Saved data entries
╭──
-- ==== Sys2Proof/Machine/Xlate.lean ====
section
/-! DEFINITION. Launch records, leases, two-stage translation and the TLBs (files 16 and 18). -/

namespace Sys2Proof.Machine

/-! ## Fields of the launch record (R311 to R318) -/

def sliceNat (r : List Byte) (off n : Nat) : Nat := leNat ((r.drop off).take n)

def Launch.hdraddr (l : Launch) : Nat := sliceNat l.record 0x000 8
def Launch.ctl (l : Launch) : Nat := sliceNat l.record 0x008 4
def Launch.nteam (l : Launch) : Nat := sliceNat l.record 0x00C 4
def Launch.tsize (l : Launch) : Nat := sliceNat l.record 0x010 2
def Launch.scr (l : Launch) : Nat := sliceNat l.record 0x012 2
def Launch.acc (l : Launch) : Nat := sliceNat l.record 0x014 1
def Launch.str (l : Launch) : Nat := sliceNat l.record 0x015 1
def Launch.nph (l : Launch) : Nat := sliceNat l.record 0x016 1
def Launch.frlog (l : Launch) : Nat := sliceNat l.record 0x017 1
def Launch.crlog (l : Launch) : Nat := sliceNat l.record 0x018 1
def Launch.nplace (l : Launch) : Nat := sliceNat l.record 0x019 1
def Launch.dqsize (l : Launch) : Nat := sliceNat l.record 0x01C 4
def Launch.trapvec (l : Launch) : Nat := sliceNat l.record 0x020 8
def Launch.frbase (l : Launch) : Nat := sliceNat l.record 0x028 8
def Launch.crbase (l : Launch) : Nat := sliceNat l.record 0x030 8
def Launch.phbase (l : Launch) : Nat := sliceNat l.record 0x038 8
def Launch.winbase (l : Launch) : Nat := sliceNat l.record 0x040 8
def Launch.dqbase (l : Launch) : Nat := sliceNat l.record 0x048 8
def Launch.lcaddr (l : Launch) : Nat := sliceNat l.record 0x050 8
def Launch.placeaddr (l : Launch) : Nat := sliceNat l.record 0x058 8
def Launch.depAddr (l : Launch) (i : Nat) : Nat := sliceNat l.record (0x060 + 16 * i) 8
def Launch.depTarget (l : Launch) (i : Nat) : Nat := sliceNat l.record (0x068 + 16 * i) 4
def Launch.sigaddr (l : Launch) : Nat := sliceNat l.record 0x090 8
def Launch.argaddr (l : Launch) : Nat := sliceNat l.record 0x098 8
def Launch.bndinit (l : Launch) (i : Nat) : Nat := sliceNat l.record (0x0A0 + 8 * i) 8
def Launch.lvl (l : Launch) (i : Nat) : Nat := sliceNat l.record (0x0E0 + 4 * i) 4
def Launch.ph (l : Launch) (i : Nat) : Nat := sliceNat l.record (0x100 + 8 * i) 8
def Launch.lease (l : Launch) (i : Nat) : Nat := sliceNat l.record (0x180 + 8 * i) 8

/-- Fields of CTL (R312). -/
def Launch.ctlPri (l : Launch) : Nat := l.ctl % 4
def Launch.isOpen (l : Launch) : Bool := l.ctl / 4 % 2 == 1
def Launch.dq (l : Launch) : Bool := l.ctl / 8 % 2 == 1
def Launch.nlvl (l : Launch) : Nat := l.ctl / 16 % 16
def Launch.bndDecl (l : Launch) (i : Nat) : Bool := l.ctl / 2 ^ (8 + i) % 2 == 1
def Launch.bndSign (l : Launch) (i : Nat) : Bool := l.ctl / 2 ^ (16 + i) % 2 == 1
def Launch.ndep (l : Launch) : Nat := l.ctl / 2 ^ 24 % 4

/-- Fields of the kernel header word (R20). -/
def hdrMagic (h : DWord) : Nat := h.toNat / 2 ^ 48
def hdrMajor (h : DWord) : Nat := h.toNat / 2 ^ 40 % 256
def hdrMinor (h : DWord) : Nat := h.toNat / 2 ^ 32 % 256
def hdrNw (h : DWord) : Bool := h.toNat / 2 ^ 31 % 2 == 1
def hdrGw (h : DWord) : Nat := h.toNat / 2 ^ 28 % 8
def hdrNreg (h : DWord) : Nat := h.toNat / 2 ^ 18 % 1024
def hdrNph (h : DWord) : Nat := h.toNat / 2 ^ 14 % 16
def hdrLow (h : DWord) : Nat := h.toNat % 2 ^ 14

/-- Fields of a phase entry (R314). -/
def phNreg (p : Nat) : Nat := p % 1024
def phIdem (p : Nat) : Bool := p / 2 ^ 10 % 2 == 1
def phC1base (p : Nat) : Nat := p / 2 ^ 12 % 1024
def phC1cnt (p : Nat) : Nat := p / 2 ^ 22 % 1024
def phC2base (p : Nat) : Nat := p / 2 ^ 32 % 1024
def phC2cnt (p : Nat) : Nat := p / 2 ^ 42 % 1024

/-- The carry set of a phase entry, ascending. -/
def phCarry (p : Nat) : List Nat :=
  let r1 := (List.range (phC1cnt p)).map fun i => phC1base p + i
  let r2 := (List.range (phC2cnt p)).map fun i => phC2base p + i
  if phC2base p < phC1base p then r2 ++ r1 else r1 ++ r2

/-- The first address, the byte length and the rights code of a lease entry (R315). -/
def leaseBase (e : Nat) : Nat := ((BitVec.ofNat 56 (e % 2 ^ 40 * 65536)).signExtend 64).toNat
def leaseSize (e : Nat) : Nat := e / 2 ^ 40 % 2 ^ 22 * 65536
def leaseRights (e : Nat) : Nat := e / 2 ^ 62 % 4

/-- An address whose bits 63:56 are copies of bit 55 (R125). -/
def canonical (va : DWord) : Bool := (BitVec.ofNat 56 va.toNat).signExtend 64 == va

/-- The lease entry whose range holds all `n` bytes at `va`. -/
def Launch.leaseOf (l : Launch) (va n : Nat) : Option Nat :=
  if !(canonical (BitVec.ofNat 64 va)) then none
  else ((List.range 16).map l.lease).find? fun e =>
    leaseRights e != 0 && decide (leaseBase e ≤ va) && decide (va + n ≤ leaseBase e + leaseSize e)

/-- The window offset of an access of `n` bytes at `va` that lies in the window of team number `num` (R253, R318). -/
def Launch.windowOf (l : Launch) (num va n : Nat) : Option Nat :=
  let b := l.winbase + num * 2 ^ 22
  if l.winbase ≠ 0 ∧ b ≤ va ∧ va + n ≤ b + 2 ^ 22 then some (va - b) else none

/-- Areas of a team (R318). -/
def Launch.phSize (l : Launch) : Nat :=
  let cmax := ((List.range 16).map fun i => (phCarry (l.ph i)).length).foldl Nat.max 0
  (192 + l.tsize * cmax * 8 + 255) / 256 * 256
def Launch.phRecord (l : Launch) (num : Nat) : Nat := l.phbase + num * l.phSize
def Launch.crRing (l : Launch) (num : Nat) : Nat := l.crbase + num * 32 * 2 ^ l.crlog
def Launch.dqArea (l : Launch) (num : Nat) : Nat := l.dqbase + num * l.dqsize

/-! ## Descriptors (R349, R350) -/

/-- A descriptor read at one level of a stage. -/
inductive Desc
  | bad
  | table (next : Nat)
  | leaf (log : Nat) (d : Nat)
  deriving DecidableEq, Repr

/-- Page size of a leaf at a level, in address bits. -/
def leafLog (lv : Nat) : Nat := if lv = 1 then 30 else if lv = 2 then 21 else 16

/-- Index of an address at a level; the level-0 widths of the two stages differ. -/
def levelIndex (top lv a : Nat) : Nat :=
  if lv = 0 then a / 2 ^ 39 % top else if lv = 3 then a / 2 ^ 16 % 32 else a / 2 ^ leafLog lv % 512

/-- A table descriptor's check, the same in both stages. -/
def tableDesc (lv d : Nat) : Desc :=
  let next := d % 2 ^ 52 / 256 * 256
  if lv = 3 ∨ d / 4 % 64 ≠ 0 ∨ d / 2 ^ 52 ≠ 0 then .bad
  else if lv < 2 ∧ next % 4096 ≠ 0 then .bad
  else .table next

def desc1 (lv d : Nat) : Desc :=
  if d % 2 = 0 then .bad
  else if d / 2 % 2 = 1 then tableDesc lv d
  else if lv = 0 ∨ d / 32 % 2 ^ 11 ≠ 0 ∨ d / 2 ^ 52 ≠ 0 then .bad
  else if d / 2 ^ 16 * 2 ^ 16 % 2 ^ leafLog lv ≠ 0 then .bad
  else .leaf (leafLog lv) d

/-- TYPE and output of a stage-2 leaf (R350). -/
def leaf2Type (d : Nat) : Nat := d / 32 % 4
def leaf2Pin (d : Nat) : Bool := d / 128 % 2 == 1
def leaf2Pa (d : Nat) : Nat := d % 2 ^ 52 / 2 ^ 16 * 2 ^ 16
def leaf2Off (d : Nat) : Nat := d % 2 ^ 48 / 2 ^ 16 * 2 ^ 16
def leaf2Vdn (d : Nat) : Nat := d / 2 ^ 48 % 2 ^ 16

/-- The output range of a stage-2 leaf lies where R341 puts its type. -/
def leaf2InRange (log d : Nat) : Bool :=
  let a := leaf2Pa d
  let z := a + 2 ^ log - 1
  match leaf2Type d with
  | 0 => isHbm a && physOf a == physOf z
  | 1 => isHost a && isHost z
  | 3 => decide (0x2000000000000 ≤ a) && decide (z < 0x2000000000000 + 64 * 0x20000)
  | _ => true

/-- PIN equals the mode of every group in which the output lies (R343, R344). -/
def leaf2PinOk (pins : FMap Bool) (log d : Nat) : Bool :=
  if leaf2Type d = 0 then
    let g := groupOf (leaf2Pa d)
    (List.range (groupOf (leaf2Pa d + 2 ^ log - 1) - g + 1)).all fun i =>
      FMap.get false pins (g + i) == leaf2Pin d
  else !(leaf2Pin d)

def desc2 (pins : FMap Bool) (lv d : Nat) : Desc :=
  if d % 2 = 0 then .bad
  else if d / 2 % 2 = 1 then tableDesc lv d
  else if lv = 0 ∨ d / 256 % 256 ≠ 0 then .bad
  else
    let a := if leaf2Type d = 2 then leaf2Off d else leaf2Pa d
    if (leaf2Type d ≠ 2 ∧ d / 2 ^ 52 ≠ 0) ∨ a % 2 ^ leafLog lv ≠ 0 then .bad
    else if leaf2InRange (leafLog lv) d && leaf2PinOk pins (leafLog lv) d then .leaf (leafLog lv) d
    else .bad

/-! ## The walk -/

/-- Read an 8-byte descriptor where memory exists. -/
def readDesc (s : State) (pa : Nat) : Option Nat :=
  if isHbm pa || isHost pa then some (leNat (readBytes s pa 8)) else none

/-- Walk stage 2 from a level's table down. The second part lists the descriptors read. -/
def walk2 (s : State) (ipa : Nat) : List Nat → Nat → List Nat → Option (Nat × Nat) × List Nat
  | [], _, rs => (none, rs)
  | lv :: rest, tbl, rs =>
    let a := tbl + levelIndex 8192 lv ipa * 8
    match readDesc s a with
    | none => (none, rs)
    | some d =>
      match desc2 s.pkg.pins lv d with
      | .bad => (none, rs ++ [a])
      | .table n => walk2 s ipa rest n (rs ++ [a])
      | .leaf log d => (some (log, d), rs ++ [a])

/-- Stage 2 of function `fn` at an intermediate address. -/
@[irreducible] def stage2 (s : State) (fn ipa : Nat) : Option (Nat × Nat) × List Nat :=
  walk2 s ipa [0, 1, 2, 3] ((s.fn fn).s2root.toNat % 2 ^ 52 / 65536 * 65536) []

/-- The output of a stage-2 leaf for one intermediate address. -/
def leaf2Out (log d ipa : Nat) : Out :=
  let o := ipa % 2 ^ log
  match leaf2Type d with
  | 0 => .hbm (leaf2Pa d + o)
  | 1 => .host (leaf2Pa d + o)
  | 2 => .fabric (leaf2Vdn d) (leaf2Off d + o)
  | _ => .notify (leaf2Pa d + o)

/-- What a walk of both stages finds. -/
inductive WalkRes
  /-- page size, stage-1 leaf and stage-2 leaf descriptors, intermediate address -/
  | ok (log d1 d2 ipa log2 : Nat)
  | bad1
  /-- stage 2 misses at an intermediate address; `walk` for a stage-1 table address -/
  | miss2 (ipa : Nat) (walk : Bool)
  deriving DecidableEq, Repr

/-- Walk stage 1, each table address through stage 2 (R349). -/
def walk1 (s : State) (fn va : Nat) : List Nat → Nat → List Nat → WalkRes × List Nat
  | [], _, rs => (.bad1, rs)
  | lv :: rest, tbl, rs =>
    let a := tbl + levelIndex 131072 lv va * 8
    match stage2 s fn a with
    | (none, r2) => (.miss2 a true, rs ++ r2)
    | (some (log, d2), r2) =>
      match leaf2Out log d2 a with
      | .fabric _ _ | .notify _ => (.miss2 a true, rs ++ r2)
      | .hbm pa | .host pa =>
        if d2 / 4 % 2 = 0 then (.miss2 a true, rs ++ r2)
        else match readDesc s pa with
        | none => (.bad1, rs ++ r2)
        | some d =>
          match desc1 lv d with
          | .bad => (.bad1, rs ++ r2 ++ [pa])
          | .table n => walk1 s fn va rest n (rs ++ r2 ++ [pa])
          | .leaf log1 d1 =>
            let ipa := d1 % 2 ^ 52 / 2 ^ 16 * 2 ^ 16 + va % 2 ^ log1
            match stage2 s fn ipa with
            | (none, r3) => (.miss2 ipa false, rs ++ r2 ++ [pa] ++ r3)
            | (some (log2, e2), r3) => (.ok (Nat.min log1 log2) d1 e2 ipa log2, rs ++ r2 ++ [pa] ++ r3)

@[irreducible] def walk (s : State) (fn va : Nat) : WalkRes × List Nat :=
  walk1 s fn va [0, 1, 2, 3] ((s.fn fn).s1root.toNat % 2 ^ 52 / 2 ^ 20 * 2 ^ 20) []

/-- The combined entry of a walk (R352), as of the first byte of its page. -/
def xlatOf (fn va : Nat) (log d1 d2 ipa log2 : Nat) : Xlat :=
  let p := ipa / 2 ^ log * 2 ^ log
  { fn := fn, va := va / 2 ^ log * 2 ^ log, log := log, ipa := p, out := leaf2Out log2 d2 p,
    r := d1 / 4 % 2 == 1 && d2 / 4 % 2 == 1, w := d1 / 8 % 2 == 1 && d2 / 8 % 2 == 1,
    x := d1 / 16 % 2 == 1 && d2 / 16 % 2 == 1, pin := leaf2Pin d2 }

/-! ## TLBs (R352) -/

/-- A right of an access. -/
inductive Right
  | r | w | x
  deriving DecidableEq, Repr

def Xlat.grants (e : Xlat) : Right → Bool
  | .r => e.r
  | .w => e.w
  | .x => e.x

def Right.bitOf : Right → Nat
  | .r => 4
  | .w => 8
  | .x => 16

def Xlat.covers (e : Xlat) (fn va : Nat) : Bool := e.fn == fn && e.va == va / 2 ^ e.log * 2 ^ e.log

/-- The output for an address of the entry's page. -/
def Xlat.outAt (e : Xlat) (va : Nat) : Out :=
  let o := va % 2 ^ e.log
  match e.out with
  | .hbm p => .hbm (p + o)
  | .host p => .host (p + o)
  | .fabric v p => .fabric v (p + o)
  | .notify p => .notify (p + o)

/-- Which TLB a translation goes through before the die's. -/
inductive TlbSel
  | vector (core : Nat)
  | fetch (core : Nat)
  | mordant (cluster : Nat)
  /-- the die's TLB alone: lease walks and area accesses -/
  | dieOnly (die : Nat)
  deriving DecidableEq, Repr

def TlbSel.die : TlbSel → Nat
  | .vector c | .fetch c => dieOf c
  | .mordant k => k / 32
  | .dieOnly d => d

def State.tlb (s : State) : TlbSel → List Xlat
  | .vector c => (s.core c).vtlb
  | .fetch c => (s.core c).itlb
  | .mordant k => (s.cluster k).mtlb
  | .dieOnly d => (s.die d).tlb

/-- The set of the die's TLB that holds a translation: the low nine bits of its 64 KiB page number (DESIGN CHOICE, log 101). -/
def Xlat.set (e : Xlat) : Nat := e.va / 65536 % 512

/-- Keep the first `n` entries of a set. -/
def keepWays (k : Nat) : Nat → List Xlat → List Xlat
  | _, [] => []
  | 0, x :: xs => if x.set = k then keepWays k 0 xs else x :: keepWays k 0 xs
  | n + 1, x :: xs => if x.set = k then x :: keepWays k n xs else x :: keepWays k (n + 1) xs

/-- The die's TLB after its first entry has been used: 16 ways in 512 sets, least recently used out first. -/
def trimSet (l : List Xlat) : List Xlat :=
  match l with
  | [] => []
  | e :: _ => keepWays e.set 16 l

def State.setTlb (s : State) (sel : TlbSel) (l : List Xlat) : State :=
  match sel with
  | .vector c => s.setCore c { s.core c with vtlb := l.take 64 }
  | .fetch c => s.setCore c { s.core c with itlb := l.take 32 }
  | .mordant k => s.setCluster k { s.cluster k with mtlb := l.take 256 }
  | .dieOnly d => s.setDie d { s.die d with tlb := trimSet l }

/-- Use an entry: the vector, Mordant and die classes keep the most recently used first; the fetch class is first in,
first out and does not move it. -/
def State.useTlb (s : State) (sel : TlbSel) (e : Xlat) : State :=
  let l := s.tlb sel
  match sel with
  | .fetch _ => if l.contains e then s else s.setTlb sel (e :: l)
  | _ => s.setTlb sel (e :: l.filter fun x => x != e)

/-- The outcome of a translation for one right (R351). -/
inductive XRes
  | ok (e : Xlat)
  /-- stage 1 invalid, or its right missing -/
  | stage1
  | stage2 (ipa : Nat) (walk : Bool)
  deriving DecidableEq, Repr

/-- Translate through the class TLB, the die TLB and the walker, filling both TLBs. -/
def translate (s : State) (sel : TlbSel) (fn va : Nat) (right : Right) : State × XRes :=
  match (s.tlb sel).find? fun e => e.covers fn va && e.grants right with
  | some e => (s.useTlb sel e, .ok e)
  | none =>
    match (s.tlb (.dieOnly sel.die)).find? fun e => e.covers fn va && e.grants right with
    | some e => ((s.useTlb (.dieOnly sel.die) e).useTlb sel e, .ok e)
    | none =>
      let (res, reads) := walk s fn va
      let s := reads.foldl (fun s a => llcRead s fn a 8) s
      match res with
      | .bad1 => (s, .stage1)
      | .miss2 ipa wk => (s, .stage2 ipa wk)
      | .ok log d1 d2 ipa log2 =>
        if d1 / right.bitOf % 2 = 0 then (s, .stage1)
        else if d2 / right.bitOf % 2 = 0 then (s, .stage2 ipa false)
        else
          let e := xlatOf fn va log d1 d2 ipa log2
          ((s.useTlb (.dieOnly sel.die) e).useTlb sel e, .ok e)

/-- The intermediate address of `va` under an entry. -/
def Xlat.ipaAt (e : Xlat) (va : Nat) : Nat := e.ipa + va % 2 ^ e.log

/-- An access at an intermediate address of function `fn`, through stage 2 alone: queue slots, save areas, system
Mordant programs (R320, R377, R386). -/
def ipaAccess (s : State) (fn ipa : Nat) (right : Right) : State × Option Out :=
  let (r, reads) := stage2 s fn ipa
  let s := reads.foldl (fun s a => llcRead s fn a 8) s
  match r with
  | some (log, d) => if d / right.bitOf % 2 = 1 then (s, some (leaf2Out log d ipa)) else (s, none)
  | none => (s, none)

/-- The physical address of an access in HBM4 or host memory. -/
def Out.phys : Out → Option Nat
  | .hbm pa | .host pa => some pa
  | .fabric _ _ | .notify _ => none

end Sys2Proof.Machine
end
╰──
Reproduce, word for word and in full, only the lines above that start at the line with "both TLBs. -/" and run through the line with "match (s.tlb sel).find?", both ends included.

- FINISHED EXERCISE -
/-- Translate through the class TLB, the die TLB and the walker, filling both TLBs. -/
def translate (s : State) (sel : TlbSel) (fn va : Nat) (right : Right) : State × XRes :=
  match (s.tlb sel).find? fun e => e.covers fn va && e.grants right with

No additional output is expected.